Utilizaram também informações dos tipos de solo de referência e outras propriedades, como geolocalização, quantidades de nitrogênio e carbono, elevação e inclinação do terreno, pH do solo, precipitação anual média e temperatura.
Os modelos de regressão de floresta apresentaram níveis de precisão média acima dos 64%, dependendo da forma de fósforo. Para o total do mineral, a precisão chegou a 77,3%.
O resultado da pesquisa mostrou que a concentração média de fósforo total encontrada no conjunto de dados analisados foi de 284,13 miligramas para cada quilograma de solo (mg kg−1). A quantidade é considerada baixa quando comparada à média global, de 570 mg kg−1.
Ao analisar os mapas, detectou-se que os locais mais ricos em fósforo estão na fronteira entre os Andes e a amazônia, em contraste com os solos mais antigos das baixadas amazônicas, localizadas na região leste.
Os cientistas avaliam que os novos mapas podem ser úteis para parametrizar e avaliar modelos de ecossistemas terrestres, podendo, até mesmo, trazer respostas sobre a relação solo-vegetação na região amazônica.

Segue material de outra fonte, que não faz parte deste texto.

/-- Settles O5: it holds; no frame is a class of its own, and that class changes nothing. -/
theorem noFrameHasNoEffect : Obligations.NoFrameHasNoEffect := by
  unfold Obligations.NoFrameHasNoEffect
  exact fun p s => ⟨decode_answer_of_classify rfl, exec_answer .noFrame s⟩

/-- Settles O6: it holds; the class changes nothing. -/
theorem ignoredFrameHasNoEffect : Obligations.IgnoredFrameHasNoEffect := by
  unfold Obligations.IgnoredFrameHasNoEffect
  exact fun f s => exec_answer (.ignored f) s

/-- Settles O11: it holds; the header's registers are written whatever they held. -/
theorem headerOverwrites : Obligations.HeaderOverwrites := by
  unfold Obligations.HeaderOverwrites
  exact fun s b0 b1 n rest => exec_answer (.header b0 b1 n rest) s

/-! ### A repeated fragment -/

/-- Writing the byte an index holds changes nothing: equal buffers are equal lists in canonical form (log 8). -/
theorem Memory.write_eq_self {m : Memory} (hm : m.wf = true) {i : Nat} {v : Byte} (hi : i < BUF_CAP)
    (hv : m.read i = v) : m.write i v = m := by
  refine Memory.eq_of_read _ _ (Memory.wf_write m i v hm hi) hm fun a => ?_
  rw [Memory.read_write]
  split
  · next ha => rw [ha, hv]
  · rfl

theorem ReState.storeByte_eq_self {re : ReState} (hm : re.buf.wf = true) {i : Nat} {v : Byte}
    (h : ∀ hi : i < BUF_CAP, re.filled[i] = true ∧ re.buf.read i = v) : re.storeByte i v = re := by
  by_cases hi : i < BUF_CAP
  · obtain ⟨hf, hv⟩ := h hi
    have hset : re.filled.set i true = re.filled := by
      rw [← hf]
      exact Vector.set_getElem_self hi
    rw [ReState.storeByte_inside re i v hi, Memory.write_eq_self hm hi hv, hset, if_pos hf]
  · exact re.storeByte_outside i v (Nat.le_of_not_lt hi)

/-- Storing bytes that are all there changes nothing. -/
theorem ReState.storeBytes_eq_self {re : ReState} (hm : re.buf.wf = true) {i : Nat} {vs : List Byte}
    (h : ∀ (k : Nat) (hk : k < vs.length) (hi : i + k < BUF_CAP),
      re.filled[i + k] = true ∧ re.buf.read (i + k) = vs[k]) : re.storeBytes i vs = re := by
  induction vs generalizing i with
  | nil => rfl
  | cons v vs ih =>
    have hfirst : re.storeByte i v = re := ReState.storeByte_eq_self hm fun hi => h 0 (by simp) hi
    rw [ReState.storeBytes, hfirst]
    refine ih fun k hk hi => ?_
    have hnext := h (k + 1) (by simpa using hk) (by omega)
    simpa only [Nat.add_assoc, Nat.add_comm 1 k, List.getElem_cons_succ] using hnext

/-- After a run of stores every byte of it within the capacity is there and marked. -/
theorem ReState.storeBytes_twice {re : ReState} (hm : re.buf.wf = true) (i : Nat) (vs : List Byte) :
    (re.storeBytes i vs).storeBytes i vs = re.storeBytes i vs := by
  refine ReState.storeBytes_eq_self (re.storeBytes_wf i vs hm) fun k hk hi => ?_
  rw [ReState.storeBytes_filled _ _ _ _ hi, ReState.storeBytes_read, dif_pos ⟨by omega, by omega, hi⟩]
  simp [hk]

/-- Settles O9: it holds; the second time the fragment stores bytes that are all there. -/
theorem repeatedFragmentChangesNothing : Obligations.RepeatedFragmentChangesNothing := by
  unfold Obligations.RepeatedFragmentChangesNothing
  intro s o payload hm
  have hrep : (s.re.fill o payload).fill o payload = s.re.fill o payload :=
    ReState.storeBytes_twice hm o.toNat payload
  refine ⟨_, exec_rxFill o payload s, ?_⟩
  simp only [exec_rxFill, hrep]

/-! ### Ending a cycle -/

/-- Settles O12: it holds; the two cases of RE.END. -/
theorem endPublishesOnlyExactLength : Obligations.EndPublishesOnlyExactLength := by
  unfold Obligations.EndPublishesOnlyExactLength
  intro s
  rw [exec_reEnd]
  rcases s.re.endCycle_cases with ⟨hseen, hexact, e⟩ | ⟨hn, e⟩ <;> rw [e]
  · exact ⟨fun _ => rfl, fun hn => absurd ⟨hseen, hexact⟩ hn⟩
  · exact ⟨fun h => absurd h hn, fun _ => rfl⟩

/-- Settles O13: it holds; no more than 50 indices are ever filled (I1). -/
theorem declaredLengthAboveCapacityNeverValidates : Obligations.DeclaredLengthAboveCapacityNeverValidates := by
  unfold Obligations.DeclaredLengthAboveCapacityNeverValidates
  intro s hs hlen
  have hfill : s.re.filled_len.toNat ≤ 50 := hs.filled_le
  have hc : complete s.re = false := by
    rw [← Bool.not_eq_true, complete_iff]
    omega
  have hv : validates s.re = false := by
    rw [← Bool.not_eq_true, validates_iff]
    omega
  exact ⟨hc, _, exec_reEnd s, by simpa using hv, by simp [hv], by simp⟩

“O aprendizado de máquina, com o uso da inteligência artificial, será cada vez mais aplicado na ciência, especialmente para projeções futuras. Nossos mapas podem ser usados por outros pesquisadores visando entender como serão as respostas da amazônia frente às mudanças climáticas”, completa Darela Filho.

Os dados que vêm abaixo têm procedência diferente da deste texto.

-- ==== Sys2Proof/Decode.lean ====
section
/-! DEFINITION. The command a word of spec/opcode_table.json spells. The table gives no row any bits, so no
word spells a command. The byte codings of the host's commands and of link frames are in Machine/Codec.lean and
Machine/Port.lean. -/

namespace Sys2Proof

/-- No row of the table gives bits, so every word is refused. -/
def decodeTableWord (_nbits _w : Nat) : Option Instr := none

end Sys2Proof
end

Um estudo internacional liderado por brasileiros, entre eles Lapola, e destacado na capa da revista Nature em fevereiro mostrou que quase metade da Amazônia caminha para um ponto de não retorno até 2050, ou seja, com as secas extremas e o desmatamento, a floresta deve perder sua resiliência.
A pesquisa estimou que entre 10% e 47% das áreas na região estarão expostas a perturbações e ameaças, podendo desencadear transições “inesperadas” nos ecossistemas e exacerbar as mudanças climáticas regionais.
Foram considerados como situações de estresse o desmatamento acumulado, o aquecimento global, a quantidade de chuva anual no bioma, a intensidade da sazonalidade das chuvas e a duração da estação seca. O risco é a conversão do bioma em áreas de savana, incapazes de cumprir o papel de sequestro de carbono.